TASK GOAL:
Output every line from the beginning of the records through the line that contains "s.drawClk := rfl", exactly as it appears.

RECORD EXTRACTS:

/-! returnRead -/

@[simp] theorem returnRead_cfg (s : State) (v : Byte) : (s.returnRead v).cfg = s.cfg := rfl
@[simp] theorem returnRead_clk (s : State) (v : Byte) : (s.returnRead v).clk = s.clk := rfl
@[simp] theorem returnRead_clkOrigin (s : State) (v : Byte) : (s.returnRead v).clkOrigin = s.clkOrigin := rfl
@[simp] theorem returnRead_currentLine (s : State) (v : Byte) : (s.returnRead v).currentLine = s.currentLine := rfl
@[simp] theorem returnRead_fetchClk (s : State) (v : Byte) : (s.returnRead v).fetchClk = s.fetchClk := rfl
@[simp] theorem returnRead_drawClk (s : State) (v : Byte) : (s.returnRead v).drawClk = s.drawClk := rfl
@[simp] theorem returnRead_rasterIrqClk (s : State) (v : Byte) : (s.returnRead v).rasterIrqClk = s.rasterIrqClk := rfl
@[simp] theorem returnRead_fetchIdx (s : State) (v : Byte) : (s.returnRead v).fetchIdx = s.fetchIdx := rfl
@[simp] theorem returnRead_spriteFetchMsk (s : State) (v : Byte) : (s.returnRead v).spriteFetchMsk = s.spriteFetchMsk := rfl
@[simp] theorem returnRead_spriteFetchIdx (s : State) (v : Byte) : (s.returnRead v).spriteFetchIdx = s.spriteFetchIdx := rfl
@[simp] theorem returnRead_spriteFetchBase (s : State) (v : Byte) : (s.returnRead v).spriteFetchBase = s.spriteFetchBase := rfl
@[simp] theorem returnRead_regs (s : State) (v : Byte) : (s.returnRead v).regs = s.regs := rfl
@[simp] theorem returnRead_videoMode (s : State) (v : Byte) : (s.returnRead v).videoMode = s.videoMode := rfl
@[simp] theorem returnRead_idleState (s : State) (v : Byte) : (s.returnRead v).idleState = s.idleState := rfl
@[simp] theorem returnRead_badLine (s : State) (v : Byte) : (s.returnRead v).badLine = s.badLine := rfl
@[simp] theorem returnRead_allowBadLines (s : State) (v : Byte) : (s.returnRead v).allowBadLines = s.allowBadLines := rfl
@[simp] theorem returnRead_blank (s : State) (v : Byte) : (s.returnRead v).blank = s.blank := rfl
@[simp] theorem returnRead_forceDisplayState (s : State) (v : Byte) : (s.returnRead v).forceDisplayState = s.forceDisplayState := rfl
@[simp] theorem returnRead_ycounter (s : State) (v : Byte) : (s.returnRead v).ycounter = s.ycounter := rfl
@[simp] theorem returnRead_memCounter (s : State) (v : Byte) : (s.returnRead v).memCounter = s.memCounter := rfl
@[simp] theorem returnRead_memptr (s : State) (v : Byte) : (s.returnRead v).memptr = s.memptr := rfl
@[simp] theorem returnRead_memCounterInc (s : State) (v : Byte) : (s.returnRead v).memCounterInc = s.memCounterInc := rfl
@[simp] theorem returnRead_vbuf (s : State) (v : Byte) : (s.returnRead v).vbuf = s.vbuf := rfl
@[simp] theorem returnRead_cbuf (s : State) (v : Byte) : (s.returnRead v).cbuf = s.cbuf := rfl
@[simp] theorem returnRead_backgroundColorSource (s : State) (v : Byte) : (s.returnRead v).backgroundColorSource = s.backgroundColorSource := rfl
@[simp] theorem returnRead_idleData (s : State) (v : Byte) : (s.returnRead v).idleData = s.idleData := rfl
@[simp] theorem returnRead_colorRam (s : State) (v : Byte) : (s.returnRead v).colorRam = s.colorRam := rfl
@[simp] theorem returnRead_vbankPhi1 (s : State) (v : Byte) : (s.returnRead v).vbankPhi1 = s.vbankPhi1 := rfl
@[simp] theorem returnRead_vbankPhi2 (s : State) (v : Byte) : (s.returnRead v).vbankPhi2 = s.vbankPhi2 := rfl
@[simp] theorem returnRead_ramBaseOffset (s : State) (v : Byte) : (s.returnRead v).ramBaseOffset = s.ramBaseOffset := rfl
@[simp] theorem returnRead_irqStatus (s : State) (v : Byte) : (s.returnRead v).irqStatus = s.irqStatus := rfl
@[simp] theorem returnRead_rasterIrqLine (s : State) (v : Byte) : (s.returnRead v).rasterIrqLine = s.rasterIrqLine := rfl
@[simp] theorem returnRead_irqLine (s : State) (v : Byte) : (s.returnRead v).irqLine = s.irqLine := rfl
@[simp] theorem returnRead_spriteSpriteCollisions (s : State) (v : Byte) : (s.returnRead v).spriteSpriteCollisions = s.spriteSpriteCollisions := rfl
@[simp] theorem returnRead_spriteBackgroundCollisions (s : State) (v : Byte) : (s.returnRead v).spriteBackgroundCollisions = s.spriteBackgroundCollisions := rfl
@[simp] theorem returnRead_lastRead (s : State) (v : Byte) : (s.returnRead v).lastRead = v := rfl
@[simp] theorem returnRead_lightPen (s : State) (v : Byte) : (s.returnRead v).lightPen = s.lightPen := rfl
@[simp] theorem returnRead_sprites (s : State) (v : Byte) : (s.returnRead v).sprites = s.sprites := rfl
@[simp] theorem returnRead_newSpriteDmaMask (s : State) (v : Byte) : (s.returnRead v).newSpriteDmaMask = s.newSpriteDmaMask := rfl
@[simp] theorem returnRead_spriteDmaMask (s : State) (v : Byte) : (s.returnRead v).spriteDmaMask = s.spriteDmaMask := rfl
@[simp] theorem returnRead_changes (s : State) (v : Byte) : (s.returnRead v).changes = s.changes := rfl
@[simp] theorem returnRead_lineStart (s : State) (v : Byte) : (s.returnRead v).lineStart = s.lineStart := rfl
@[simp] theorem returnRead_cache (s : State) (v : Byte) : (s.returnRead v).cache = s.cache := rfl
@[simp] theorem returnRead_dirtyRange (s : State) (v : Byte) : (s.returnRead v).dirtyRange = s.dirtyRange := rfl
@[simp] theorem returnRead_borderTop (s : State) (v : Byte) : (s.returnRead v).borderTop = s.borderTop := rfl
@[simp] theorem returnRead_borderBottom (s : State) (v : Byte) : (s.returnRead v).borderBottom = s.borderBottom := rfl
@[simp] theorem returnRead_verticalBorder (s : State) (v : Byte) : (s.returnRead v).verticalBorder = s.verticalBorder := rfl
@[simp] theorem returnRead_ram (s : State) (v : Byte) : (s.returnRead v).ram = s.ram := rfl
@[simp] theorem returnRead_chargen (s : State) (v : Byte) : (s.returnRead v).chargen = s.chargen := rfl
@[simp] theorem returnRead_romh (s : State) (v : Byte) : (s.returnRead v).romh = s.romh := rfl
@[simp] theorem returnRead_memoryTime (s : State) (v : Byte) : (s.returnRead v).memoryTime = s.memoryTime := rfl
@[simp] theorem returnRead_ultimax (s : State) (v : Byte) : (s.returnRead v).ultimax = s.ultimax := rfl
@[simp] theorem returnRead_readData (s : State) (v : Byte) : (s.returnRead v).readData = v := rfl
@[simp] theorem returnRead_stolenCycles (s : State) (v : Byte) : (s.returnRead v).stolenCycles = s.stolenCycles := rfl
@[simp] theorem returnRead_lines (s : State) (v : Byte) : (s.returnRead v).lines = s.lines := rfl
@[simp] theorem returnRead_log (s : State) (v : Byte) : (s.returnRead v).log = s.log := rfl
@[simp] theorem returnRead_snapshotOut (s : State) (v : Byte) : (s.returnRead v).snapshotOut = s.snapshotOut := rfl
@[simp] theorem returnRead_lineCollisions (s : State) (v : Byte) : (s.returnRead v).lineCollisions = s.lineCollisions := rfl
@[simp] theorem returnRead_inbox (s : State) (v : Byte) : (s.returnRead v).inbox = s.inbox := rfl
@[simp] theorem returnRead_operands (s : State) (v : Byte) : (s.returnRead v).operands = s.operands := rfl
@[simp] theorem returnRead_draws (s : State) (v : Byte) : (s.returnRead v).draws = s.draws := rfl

RESPONSE BELOW:
/-! returnRead -/

@[simp] theorem returnRead_cfg (s : State) (v : Byte) : (s.returnRead v).cfg = s.cfg := rfl
@[simp] theorem returnRead_clk (s : State) (v : Byte) : (s.returnRead v).clk = s.clk := rfl
@[simp] theorem returnRead_clkOrigin (s : State) (v : Byte) : (s.returnRead v).clkOrigin = s.clkOrigin := rfl
@[simp] theorem returnRead_currentLine (s : State) (v : Byte) : (s.returnRead v).currentLine = s.currentLine := rfl
@[simp] theorem returnRead_fetchClk (s : State) (v : Byte) : (s.returnRead v).fetchClk = s.fetchClk := rfl
@[simp] theorem returnRead_drawClk (s : State) (v : Byte) : (s.returnRead v).drawClk = s.drawClk := rfl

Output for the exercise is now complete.